:: BRIEF ::
Please reproduce the entries below exactly, starting at the first line and ending with the line that holds "p.randInc + seed * p.randMul".
━━━━━━━━━━━━━━━━━━━━━━━━━━━━━━
-- ==== Sys2Proof/Machine/Synthesis.lean ====
section
/-!
DEFINITION. The synthesis recursion (41_sr_commands.md): the dither generator, the five terms, the
residual, the reconstruction, and the meanings of SR_PREDICT, SR_COMMIT, SR_COPY and SR_CLEAR.
-/
namespace Sys2Proof.Machine

/-! ## SR_PREDICT -/

/-- `seed'` (R133). -/
def nextSeed (p : Params) (seed : Word32) : Word32 :=
  p.randInc + seed * p.randMul

/-- The dither mask of an advanced seed (R133): its bit 31, replicated. -/
def ditherMask (seed : Word32) : Word32 :=
  if seed.getLsbD 31 then 0xFFFFFFFF else 0x00000000

/-- A 16-bit tap as an operand of `smulwb`. -/
def tapWord (taps : List Word16) (k : Nat) : Word32 :=
  (tapOf taps k).signExtend 32

/-- Term (1), short-term prediction (R134). -/
def SrContext.termLpc (c : SrContext) : Word32 :=
  sum32 c.lpcOrd.toNat fun j => smulwb (ringPeek c.slpc (j + 1)) (tapWord c.a j)

/-- Term (2), long-term prediction (R135). -/
def SrContext.termLtp (c : SrContext) : Word32 :=
  if c.voiced then
    sum32 ltpOrder fun j => smulwb (ringPeek c.sltp (c.lag.toNat - 2 + j)) (tapWord c.b j)
  else 0

/-- Term (3), AR shaping feedback and the carried tilt term (R136). -/
def SrContext.termNar (c : SrContext) : Word32 :=
  (sum32 c.shpOrd.toNat fun j => smulwb (ringPeek c.slpc (j + 1)) (tapWord c.ar j)).sshiftRight 1
    + smulwb c.lfar (c.tilt.signExtend 32)

/-- Term (4), low-frequency shaping (R137). -/
def SrContext.termNlf (c : SrContext) : Word32 :=
  smulwb (ringPeek c.sshp 1) c.lf <<< 2 + smulwt c.lfar c.lf

/-- Term (5), harmonic shaping (R138). -/
def SrContext.termNltp (c : SrContext) : Word32 :=
  if c.voiced then
    (smulwb (ringPeek c.sshp (c.lag.toNat - 1) + ringPeek c.sshp (c.lag.toNat + 1)) c.harm
      + smulwt (ringPeek c.sshp c.lag.toNat) c.harm) <<< 6
  else 0

/-- `t` of R139: the prediction less the shaping feedback, Q10. -/
def SrContext.prediction (c : SrContext) : Word32 :=
  (c.termLtp - c.termNltp).sshiftRight 4 + c.termLpc - c.termNar - c.termNlf

/-- `r` of R139: difference, dither, offset, clamp. -/
def SrContext.residual (p : Params) (c : SrContext) (x : Word32) : Word32 :=
  clampSym p.rClamp (negateIf (ditherMask (nextSeed p c.seed)) (x - c.prediction) - c.offset)

/-- The writes of R140. -/
def SrContext.predicted (p : Params) (c : SrContext) (x : Word32) : SrContext :=
  { c with
    seed := nextSeed p c.seed
    lLpc := c.termLpc
    lLtp := c.termLtp
    lNar := c.termNar
    lNlf := c.termNlf
    lNltp := c.termNltp
    lDither := ditherMask (nextSeed p c.seed)
    lR := c.residual p x
    pvalid := true }

/-- SR_PREDICT (R131 to R140). -/
def execSrPredict (ctx : BitVec 4) (x : Word32) (s : State) : Out :=
  let word := encode (.srPredict ctx x)
  let p := s.params
  onContext word ctx.toNat s fun c =>
    if c.pvalid then raiseUsageFault word .seq s
    else if !orderLegal p.lpcOrdMin p.lpcOrdMax c.lpcOrd then raiseUsageFault word .order s
    else if !orderLegal p.shpOrdMin p.shpOrdMax c.shpOrd then raiseUsageFault word .order s
    else if c.voiced && !lagLegal p.ringDepth c.lag then raiseUsageFault word .lag s
    else respondOk (c.residual p x) (s.withCtx ctx.toNat (c.predicted p x))

/-! ## SR_COMMIT -/

/-- `exc` of R142. -/
def SrContext.excitation (c : SrContext) (q : Word32) : Word32 :=
  negateIf c.lDither (q <<< 10 + c.offset)

/-- `lpc_exc` of R142. -/
def SrContext.lpcExcitation (c : SrContext) (q : Word32) : Word32 :=
  c.excitation q + rshiftRound c.lLtp 4

/-- `xq` of R142. -/
def SrContext.reconstructed (c : SrContext) (q : Word32) : Word32 :=
  c.lpcExcitation q + c.lLpc

/-- The writes of R143, R144 and R145. -/
def SrContext.committed (p : Params) (c : SrContext) (q : Word32) : SrContext :=
  let xq := c.reconstructed q
  let slf := xq - c.lNar
  { c with
    slpc := ringPush p.slpcDepth c.slpc (xq <<< 4)
    lfar := slf <<< 2
    sshp := ringPush p.ringDepth c.sshp (slf - c.lNlf)
    sltp := ringPush p.ringDepth c.sltp (c.lpcExcitation q <<< 6)
    curSltp := c.curSltp + 1
    curSshp := c.curSshp + 1
    seed := if p.seedFeedback then c.seed + q else c.seed
    pvalid := false }

/-- SR_COMMIT (R141 to R145). -/
def execSrCommit (ctx : BitVec 4) (q : Word32) (s : State) : Out :=
  let word := encode (.srCommit ctx q)
  onContext word ctx.toNat s fun c =>
    if c.pvalid then respondOk (c.reconstructed q) (s.withCtx ctx.toNat (c.committed s.params q))
    else raiseUsageFault word .seq s

/-! ## SR_COPY and SR_CLEAR -/

/-- SR_COPY (R146): `CTX`, then `A`, are checked (R198). -/
def execSrCopy (dst : BitVec 4) (src : Word16) (s : State) : Out :=
  let word := encode (.srCopy dst src)
  onContext word dst.toNat s fun _ =>
    if s.params.nCtx ≤ src.toNat then raiseUsageFault word .ctx s
    else respondOk 0 (s.withCtx dst.toNat (s.ctx src.toNat))

/-- SR_CLEAR (R147): the reset state of one context. -/
def execSrClear (ctx : BitVec 4) (s : State) : Out :=
  let word := encode (.srClear ctx)
  onContext word ctx.toNat s fun _ =>
    respondOk 0 (s.withCtx ctx.toNat (SrContext.zero s.params))

end Sys2Proof.Machine
end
━━━━━━━━━━━━━━━━━━━━━━━━━━━━━━
:: RESPONSE BELOW ::
-- ==== Sys2Proof/Machine/Synthesis.lean ====
section
/-!
DEFINITION. The synthesis recursion (41_sr_commands.md): the dither generator, the five terms, the
residual, the reconstruction, and the meanings of SR_PREDICT, SR_COMMIT, SR_COPY and SR_CLEAR.
-/
namespace Sys2Proof.Machine

/-! ## SR_PREDICT -/

/-- `seed'` (R133). -/
def nextSeed (p : Params) (seed : Word32) : Word32 :=
  p.randInc + seed * p.randMul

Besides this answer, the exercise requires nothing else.